MC-Unfold fut créé afin de trouver les structures 2D restreintes qui pourraient être associées à une structure secondaire complète, en fonction des restrictions communément
utilisées par les méthodes de prédiction de structure secondaire.
Un ensemble de 321 monomères d’ARN totalisant plus de 4223 structures fut assemblé
afin d’évaluer les méthodes de prédiction de structure 2D. La majorité de ces structures
ont été déterminées par résonance magnétique nucléaire et crystallographie aux rayons
X. Ces structures ont été dépliés par MC-Unfold et les structures résultantes ont été comparées à celles prédites par les méthodes de prédiction.
La performance de MC-Unfold sur un ensemble de structures expérimentales est encourageante. En moins de 5 minutes, 96% des 227 structures ont été complètement dépliées,
le reste des structures étant trop complexes pour être déplié rapidement. Pour ce qui est
des méthodes de prédiction de structure 2D, les résultats indiquent qu’elles sont capable
de prédire avec un certain succès les structures expérimentales, particulièrement les petites molécules. Toutefois, si on considère les structures larges ou contenant des pseudo-noeuds, les résultats sont généralement défavorables. Les résultats obtenus indiquent que
les méthodes de prédiction de structure 2D devraient être utilisées avec prudence, particulièrement pour de larges molécules. / Ribonucleic acids (RNA) adopt complex three dimensional structures which are stabilized by the formation of base pairs, also known as the secondary (2D) structure.
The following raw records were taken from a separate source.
/-- Newest committed locator of a chunk (R211, R254). -/
def State.locator (s : State) (z c : Nat) : Option Locator := (s.zone z).locs.find? (fun l => l.chunk == c)

/-- Block `b` of zone `z` for a reader fetched at `ord`, with the chunks it has decoded so far (R296, R306). -/
def State.zoneSrc (s : State) (z ord top : Nat) (parts : List (Nat × List Byte)) (b : Nat) : BSrc :=
  let x := s.zone z
  if x.st = .empty ∨ top ≤ b ∨ x.awp ≤ b then .zero
  else match s.cmp.units.find? (fun u => !u.conv && u.zone == z && !u.committed && u.dead.isNone && decide (u.ord < ord) &&
      decide (u.first ≤ b) && decide (b < u.wp)) with
    | some u => if u.data = [] then .wait else .bytes (blkOf u.data (b - u.first))
    | none =>
      if x.locHead.isNone then .zero
      else if !s.idxReady z then .wait
      else match s.locator z (b / 16) with
        | none => .zero
        | some l =>
          if l.nblk ≤ b % 16 then .zero
          else match parts.find? (fun p => p.1 == b / 16) with
            | some (_, d) => if 4096 * (b % 16) < d.length then .bytes (blkOf d (b % 16)) else .media
            | none => .media

/-- The newest staged unit that names conventional block `n`, fetched before `ord` (R220, R297). -/
def State.stagedUnit (s : State) (ord n : Nat) : Option CUnit :=
  (s.cmp.units.filter (fun u => u.conv && u.dead.isNone && decide (u.ord < ord) && decide (u.cblk ≤ n) &&
    decide (n < u.cblk + u.count))).foldl (fun a u => match a with
      | some v => if v.ord < u.ord then some u else a
      | none => some u) none
/-- Zone and SBI at which a conventional block is read: its staged block where the unit's data is no longer held, else its
target (R190, R220). -/
def State.convKey (s : State) (ord n : Nat) : Nat × Nat :=
  match s.stagedUnit ord n with
  | some u => (stageZone u.zone, (u.firstSbi + (n - u.cblk)) % max (s.stageOrder u.zone).length 1)
  | none => (convZone, n)
/-- Conventional block `n` for a reader fetched at `ord` (R220, R297, R307). -/
def State.convSrc (s : State) (ord n : Nat) : BSrc :=
  let key := s.convKey ord n
  let held := match s.cmp.plain.find? (fun p => p.1 == key.1 && p.2.1 == key.2) with
    | some p => BSrc.bytes (padTo 4096 p.2.2)
    | none => .media
  match s.stagedUnit ord n with
  | some u => if u.data != [] then .bytes (blkOf u.data (n - u.cblk)) else if u.committed then held else .wait
  | none => held

/-- Does the command read blocks: READ, VERIFY, PEER MOVE, CONV READ? -/
def isReadOpc (o : Nat) : Bool := o == 0x20 || o == 0x26 || o == 0x27 || o == 0x28
/-- The unit of a write that must first read its zone's partial chunk back (R197): the first of its zone to form. -/
def State.tailUnit (s : State) (c : Cmd) : Option CUnit :=
  match s.cmp.units.find? (fun u => some u.csec == c.csec && !u.conv && u.dead.isNone) with
  | none => none
  | some u =>
    let early := s.cmp.units.any (fun v => !v.conv && v.zone == u.zone && !v.formed && v.dead.isNone &&
      decide (v.csec.toNat < u.csec.toNat))
    if isWriteOpc c.opc.toNat && !u.formed && u.dataIn && !early && (s.leadBytes u).isNone then some u else none

/-- Blocks a command reads: READ and its like their own; a write the blocks of its zone's tail. Chunks that failed are left
out. Answers zone (or `convZone`), block. -/
def State.readBlocks (s : State) (c : Cmd) : List (Nat × Nat) :=
  if c.st != .running then []
  else if c.opc = 0x28 then
    ((List.range c.count.toNat).map (fun i => (convZone, c.addr.toNat + i))).filter (fun p => !c.bad.contains p.2)
  else if isReadOpc c.opc.toNat then
    ((List.range c.count.toNat).map (fun i => (c.zone, c.blk + i))).filter (fun p => !c.bad.contains (p.2 / 16))
  else match s.tailUnit c with
    | some u => if c.bad != [] then [] else (List.range u.lead).map (fun i => (u.zone, u.first - u.lead + i))
    | none => []
/-- Source of one of them. -/
def State.srcOf (s : State) (c : Cmd) (p : Nat × Nat) : BSrc :=
  if p.1 = convZone then s.convSrc c.ord p.2
  else s.zoneSrc p.1 c.ord (if isReadOpc c.opc.toNat then c.top else 524288) c.parts p.2

/-- Chunks, or conventional blocks, a command still reads from media: zone and number. -/
def State.mediaChunks (s : State) (c : Cmd) : List (Nat × Nat) :=
  (((s.readBlocks c).filter (fun p => s.srcOf c p == .media)).map
    (fun p => if p.1 = convZone then p else (p.1, p.2 / 16))).eraseDups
Predicting where and how many of these interactions occur has been the focus of many computational methods called 2D structure prediction algorithms. These methods disregard
some interactions, which makes it difficult to know how well a 2D structure represents
an RNA structure, especially when large amounts of base pairs are ignored.
MC-Unfold was created to remove interactions violating the assumptions used by prediction methods. This process, named unfolding, extends previous planarization and
pseudoknot removal methods. To evaluate how well computational methods can predict
experimental structures, a set of 321 RNA monomers corresponding to more than 4223
experimental structures was acquired. These structures were mostly determined using
nuclear magnetic resonance and X-ray crystallography. MC-Unfold was used to remove
interactions the prediction algorithms were not expected to predict. These structures
were then compared with the structured predicted.
MC-Unfold performed very well on the test set it was given. In less than five minutes,
96% of the 227 structure could be exhaustively unfolded. The few remaining structures
are very large and could not be unfolded in reasonable time. MC-Unfold is therefore a
practical alternative to the current methods.
As for the evaluation of prediction methods, MC-Unfold demonstrated that the computational methods do find experimental structures, especially for small molecules. However,
when considering large or pseudoknotted molecules, the results are not so encouraging.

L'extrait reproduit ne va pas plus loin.